Размер шрифта
-
+

Первые леди Рима - стр. 5

Впрочем, мужчины древности также бывали жертвами подобных ситуаций – к примеру, не сохранилось никаких записок Клавдия, а эти записки вполне могли бы подкорректировать распространенное мнение о том, что четвертый римский император был беспомощной и комической фигурой{7}. Но систематическое замалчивание женских голосов, свойственное древней истории, отражает более общие предрассудки по поводу женщин, и в первую очередь – отсутствие желания услышать их самих как нечто значимое. В результате мы никак не можем увидеть женщин древности иначе, чем глазами тех, кто писал о них, – часто спустя десятилетия или даже века после их смерти, и столь же часто интересовался ими не как личностями, а лишь как игроками поддержки в рассказах о жизни их родственников-мужчин.

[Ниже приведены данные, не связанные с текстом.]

-- ==== Sys2Proof/Laws/KeepsShelf.lean ====
section
/-!
SUPPORT. What each operation of Machine/Shelf.lean keeps.
-/

namespace Sys2Proof.Machine

theorem State.setShf_keeps {fr : Nat} {r0 s : State} {x : Shf}
    (h : Keeps fr r0 s) (hk : fr ||| 0x20000000 = fr) :
    Keeps fr r0 (State.setShf s x) := by
  unfold State.setShf
  repeat' (first
    | with_reducible assumption
    | exact lor_sub hk rfl
    | (fail_if_success (with_reducible apply keeps_pending)); with_reducible apply keeps_shf)

theorem State.setShfStream_keeps {fr : Nat} {r0 s : State} {i : Nat} {x : ShfStream}
    (h : Keeps fr r0 s) (hk : fr ||| 0x20000000 = fr) :
    Keeps fr r0 (State.setShfStream s i x) := by
  unfold State.setShfStream
  repeat' (first
    | with_reducible assumption
    | exact lor_sub hk rfl
    | extract_lets
    | with_reducible apply State.setShf_keeps)

/-- Erasing removes entries, so memory stays canonical. -/
theorem State.eraseRange_keeps {fr : Nat} {r0 s : State} {a n : Nat} (h : Keeps fr r0 s) (hk : fr ||| 0x8 = fr) :
    Keeps fr r0 (State.eraseRange s a n) := by
  refine h.upd hk (fun x hx => ?_) fun w => ?_
  · cases x <;> first | rfl | exact absurd hx (by decide)
  · simp only [State.wf, Bool.and_eq_true] at w ⊢
    exact ⟨SMap.wf_filter _ _ _ w.1, w.2⟩

theorem State.copyRange_keeps {fr : Nat} {r0 s : State} {a : Nat} {b : Nat} {n : Nat}
    (h : Keeps fr r0 s) (hk : fr ||| 0x8 = fr) :
    Keeps fr r0 (State.copyRange s a b n) := by
  unfold State.copyRange
  repeat' (first
    | with_reducible assumption
    | exact lor_sub hk rfl
    | with_reducible apply State.setByte_keeps
    | with_reducible apply State.eraseRange_keeps
    | with_reducible apply keeps_foldl
    | intro _)

theorem State.headerField_keeps {fr : Nat} {r0 s : State} {k : Nat} {off : Nat} {v : Nat}
    (h : Keeps fr r0 s) (hk : fr ||| 0x8 = fr) :
    Keeps fr r0 (State.headerField s k off v) := by
  unfold State.headerField
  repeat' (first
    | with_reducible assumption
    | exact lor_sub hk rfl
    | extract_lets
    | with_reducible apply State.setBytes_keeps
    | intro _
    | split
    | dsimp +zetaDelta only)

theorem State.dropRecords_keeps {fr : Nat} {r0 s : State} {k : Nat}
    (h : Keeps fr r0 s) (hk : fr ||| 0x20000004 = fr) :
    Keeps fr r0 (State.dropRecords s k) := by
  unfold State.dropRecords
  repeat' (first
    | with_reducible assumption
    | exact lor_sub hk rfl
    | extract_lets
    | with_reducible apply State.count_keeps
    | with_reducible apply State.setShf_keeps)

theorem State.linkSector_keeps {fr : Nat} {r0 s : State} {i : Nat} {k : Nat}
    (h : Keeps fr r0 s) (hk : fr ||| 0x20000008 = fr) :
    Keeps fr r0 (State.linkSector s i k) := by
  unfold State.linkSector
  repeat' (first
    | with_reducible assumption
    | exact lor_sub hk rfl
    | extract_lets
    | with_reducible apply State.setBytes_keeps
    | with_reducible apply State.headerField_keeps
    | with_reducible apply State.setShfStream_keeps
    | intro _
    | split
    | dsimp +zetaDelta only)

theorem State.shfTake_keeps {fr : Nat} {r0 s : State} {i : Nat}
    (h : Keeps fr r0 s) (hk : fr ||| 0x20000004 = fr) :
    Keeps fr r0 (State.shfTake s i) := by
  unfold State.shfTake
  repeat' (first
    | with_reducible assumption
    | exact lor_sub hk rfl
    | extract_lets
    | with_reducible apply State.dropRecords_keeps
    | with_reducible apply State.setShfStream_keeps
    | with_reducible apply State.setShf_keeps
    | with_reducible apply keeps_ite
    | intro _
    | split
    | dsimp +zetaDelta only)

theorem State.shfGoOn_keeps {fr : Nat} {r0 s : State}
    (h : Keeps fr r0 s) (hk : fr ||| 0x20000004 = fr) :
    Keeps fr r0 (State.shfGoOn s) := by
  unfold State.shfGoOn
  repeat' (first
    | with_reducible assumption
    | exact lor_sub hk rfl
    | extract_lets
    | with_reducible apply State.shfTake_keeps
    | with_reducible apply State.setShf_keeps
    | with_reducible apply keeps_ite
    | intro _
    | split
    | dsimp +zetaDelta only)

theorem execShfRecordBegin_keeps {fr : Nat} {r0 s : State}
    (h : Keeps fr r0 s) (hk : fr ||| 0x80020000004 = fr) :
    Answers fr r0 (execShfRecordBegin s) := by
  unfold execShfRecordBegin
  repeat' (first
    | with_reducible apply answers_next
    | with_reducible assumption
    | exact lor_sub hk rfl
    | extract_lets
    | with_reducible apply State.setShfStream_keeps
    | with_reducible apply State.setShf_keeps
    | with_reducible apply State.shfGoOn_keeps
    | with_reducible apply keeps_ite
    | (fail_if_success (with_reducible apply keeps_pending)); with_reducible apply keeps_evq
    | intro _
    | split
    | dsimp +zetaDelta only)

theorem State.badSector_keeps {fr : Nat} {r0 s : State} {k : Nat}
    (h : Keeps fr r0 s) (hk : fr ||| 0xc0020000004 = fr) :
    Keeps fr r0 (State.badSector s k) := by
  unfold State.badSector
  repeat' (first
    | with_reducible assumption
    | exact lor_sub hk rfl
    | extract_lets
    | with_reducible apply State.inc_keeps
    | with_reducible apply State.setShf_keeps
    | with_reducible apply State.spareUsed_keeps
    | with_reducible apply State.setBit_keeps
    | with_reducible apply State.spareExhausted_keeps
    | with_reducible apply State.spareEntry_keeps
    | with_reducible apply State.setShfStream_keeps
    | with_reducible apply keeps_ite
    | with_reducible apply keeps_foldl
    | intro _)

theorem State.shfFinish_keeps {fr : Nat} {r0 s : State} {j : ShfJob}
    (h : Keeps fr r0 s) (hk : fr ||| 0x30000004 = fr) :
    Keeps fr r0 (State.shfFinish s j) := by
  unfold State.shfFinish
  repeat' (first
    | with_reducible assumption
    | exact lor_sub hk rfl
    | extract_lets
    | with_reducible apply State.setShf_keeps
    | with_reducible apply State.setBit_keeps
    | with_reducible apply keeps_ite
    | (fail_if_success (with_reducible apply keeps_pending)); with_reducible apply keeps_recd
    | intro _
    | split
    | dsimp +zetaDelta only)

theorem State.pageWritten_keeps {fr : Nat} {r0 s : State} {j : ShfJob}
    (h : Keeps fr r0 s) (hk : fr ||| 0x3000000c = fr) :
    Keeps fr r0 (State.pageWritten s j) := by
  unfold State.pageWritten
  repeat' (first
    | with_reducible assumption
    | exact lor_sub hk rfl
    | extract_lets
    | with_reducible apply State.setBytes_keeps
    | with_reducible apply State.headerField_keeps
    | with_reducible apply State.setShfStream_keeps
    | with_reducible apply State.shfFinish_keeps
    | with_reducible apply State.setShf_keeps
    | with_reducible apply State.shfGoOn_keeps
    | with_reducible apply keeps_ite
    | with_reducible apply keeps_snd_ite
    | intro _
    | split
    | dsimp +zetaDelta only)

theorem execShfPageDone_keeps {fr : Nat} {r0 s : State} {boot : Bool} {ok : Bool}
    (h : Keeps fr r0 s) (hk : fr ||| 0xc003000000c = fr) :
    Answers fr r0 (execShfPageDone boot ok s) := by
  unfold execShfPageDone
  repeat' (first
    | with_reducible apply answers_next
    | with_reducible assumption
    | exact lor_sub hk rfl
    | extract_lets
    | with_reducible apply State.setBit_keeps
    | with_reducible apply State.pageWritten_keeps
    | with_reducible apply State.badSector_keeps
    | with_reducible apply State.setShf_keeps
    | with_reducible apply State.shfGoOn_keeps
    | with_reducible apply State.setShfStream_keeps
    | with_reducible apply keeps_ite
    | intro _
    | split
    | dsimp +zetaDelta only)

theorem execShfEraseDone_keeps {fr : Nat} {r0 s : State} {ok : Bool}
    (h : Keeps fr r0 s) (hk : fr ||| 0xc002000000c = fr) :
    Answers fr r0 (execShfEraseDone ok s) := by
  unfold execShfEraseDone
  repeat' (first
    | with_reducible apply answers_next
    | with_reducible assumption
    | exact lor_sub hk rfl
    | extract_lets
    | with_reducible apply State.setShf_keeps
    | with_reducible apply State.badSector_keeps
    | with_reducible apply State.eraseRange_keeps
    | with_reducible apply State.linkSector_keeps
    | with_reducible apply State.shfGoOn_keeps
    | with_reducible apply keeps_ite
    | intro _
    | split
    | dsimp +zetaDelta only)

theorem execWearLevelMove_keeps {fr : Nat} {r0 s : State}
    (h : Keeps fr r0 s) (hk : fr ||| 0x20000008 = fr) :
    Answers fr r0 (execWearLevelMove s) := by
  unfold execWearLevelMove
  repeat' (first
    | with_reducible assumption
    | exact lor_sub hk rfl
    | with_reducible apply answers_next
    | extract_lets
    | with_reducible apply State.copyRange_keeps
    | with_reducible apply State.setShf_keeps
    | with_reducible apply State.each_keeps
    | with_reducible apply State.headerField_keeps
    | with_reducible apply State.setShfStream_keeps
    | with_reducible apply keeps_ite
    | with_reducible apply answers_ite
    | with_reducible apply keeps_snd_ite
    | intro _
    | split
    | dsimp +zetaDelta only)

theorem execLoc_keeps {fr : Nat} {r0 s : State} {stream : Nat}
    (h : Keeps fr r0 s) (hk : fr ||| 0x20000004 = fr) :
    Answers fr r0 (execLoc stream s) := by
  unfold execLoc
  repeat' (first
    | with_reducible apply answers_next
    | with_reducible assumption
    | exact lor_sub hk rfl
    | extract_lets
    | with_reducible apply State.setBit_keeps
    | with_reducible apply State.setShf_keeps
    | split
    | dsimp +zetaDelta only)

theorem execAppend_keeps {fr : Nat} {r0 s : State}
    (h : Keeps fr r0 s) (hk : fr ||| 0x20000004 = fr) :
    Answers fr r0 (execAppend s) := by
  unfold execAppend
  repeat' (first
    | with_reducible apply answers_next
    | with_reducible assumption
    | exact lor_sub hk rfl
    | extract_lets
    | with_reducible apply State.setBit_keeps
    | with_reducible apply State.setShf_keeps
    | with_reducible apply keeps_ite
    | intro _)

theorem State.shfPowerFail_keeps {fr : Nat} {r0 s : State}
    (h : Keeps fr r0 s) (hk : fr ||| 0x2000000a = fr) :
    Keeps fr r0 (State.shfPowerFail s) := by
  unfold State.shfPowerFail
  repeat' (first
    | with_reducible assumption
    | exact lor_sub hk rfl
    | extract_lets
    | with_reducible apply State.setShf_keeps
    | with_reducible apply State.eraseRange_keeps
    | with_reducible apply State.setBytes_keeps
    | (fail_if_success (with_reducible apply keeps_pending)); with_reducible apply keeps_free
    | intro _
    | split
    | dsimp +zetaDelta only)

theorem State.shfResume_keeps {fr : Nat} {r0 s : State}
    (h : Keeps fr r0 s) (hk : fr ||| 0x20000004 = fr) :
    Keeps fr r0 (State.shfResume s) := by
  unfold State.shfResume
  repeat' (first
    | with_reducible assumption
    | exact lor_sub hk rfl
    | extract_lets
    | with_reducible apply State.shfGoOn_keeps
    | with_reducible apply State.setShf_keeps)

theorem State.shfLife_keeps {fr : Nat} {r0 s : State} {payload : List Byte}
    (h : Keeps fr r0 s) (hk : fr ||| 0x20000000 = fr) :
    Keeps fr r0 (State.shfLife s payload) := by
  unfold State.shfLife
  repeat' (first
    | with_reducible assumption
    | exact lor_sub hk rfl
    | extract_lets
    | with_reducible apply State.setShf_keeps)

theorem State.shfCommit_keeps {fr : Nat} {r0 s : State}
    (h : Keeps fr r0 s) (hk : fr ||| 0x20000004 = fr) :
    Keeps fr r0 (State.shfCommit s) := by
  unfold State.shfCommit
  repeat' (first
    | with_reducible assumption
    | exact lor_sub hk rfl
    | extract_lets
    | with_reducible apply State.each_keeps
    | with_reducible apply State.dropRecords_keeps
    | with_reducible apply State.setShfStream_keeps
    | with_reducible apply keeps_ite
    | with_reducible apply keeps_foldl
    | intro _)

theorem State.shfReset_keeps {fr : Nat} {r0 s : State}
    (h : Keeps fr r0 s) (hk : fr ||| 0x20000000 = fr) :
    Keeps fr r0 (State.shfReset s) := by
  unfold State.shfReset
  repeat' (first
    | with_reducible assumption
    | exact lor_sub hk rfl
    | extract_lets
    | with_reducible apply State.setShf_keeps
    | with_reducible apply State.each_keeps
    | with_reducible apply State.setShfStream_keeps
    | intro _)

end Sys2Proof.Machine
end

Вероятно, величайшей проблемой служит прокладывание курса сквозь литературную территорию, на которой разбросаны источники подавляющего большинства наших впечатлений о женщинах Римской империи. К примеру, как выбрать между противоречивыми описаниями Ливии, среди которых сосуществуют нелестный отзыв о ней великого римского историка и сурового критика Юлия-Клавдия Тацита как о буйной хулиганке, восхищение поэта Овидия ее озорным обаянием целомудренной матроны с красотой Венеры – и высокая оценка стойкости ее духа перед лицом тяжелой утраты в свидетельствах философа Сенеки? Древние источники часто оказываются смущающими и расстраивающими гордиевыми узлами противоречий, споров, сплетен, инсинуаций и намеренных искажений. Кроме того, они не разделяют тех биографических забот, которые волнуют нас, они не озабочены анализом развития характера или психологических мотиваций – того, что действительно ценно при описаниях женских характеров. Вместо этого они рисуют свой предмет поспешными, поверхностными, линейными мазками, оценивая его исключительно в моральных критериях, в которых он может быть сведен к простому образу вроде потворствующей мачехи (например Ливия, Агриппина Младшая и до некоторой степени жена Траяна Плотина принадлежали бы к этой категории) либо злобной жены (сестра Августа Октавия или первая жена Нерона – Клавдия Октавия){8}.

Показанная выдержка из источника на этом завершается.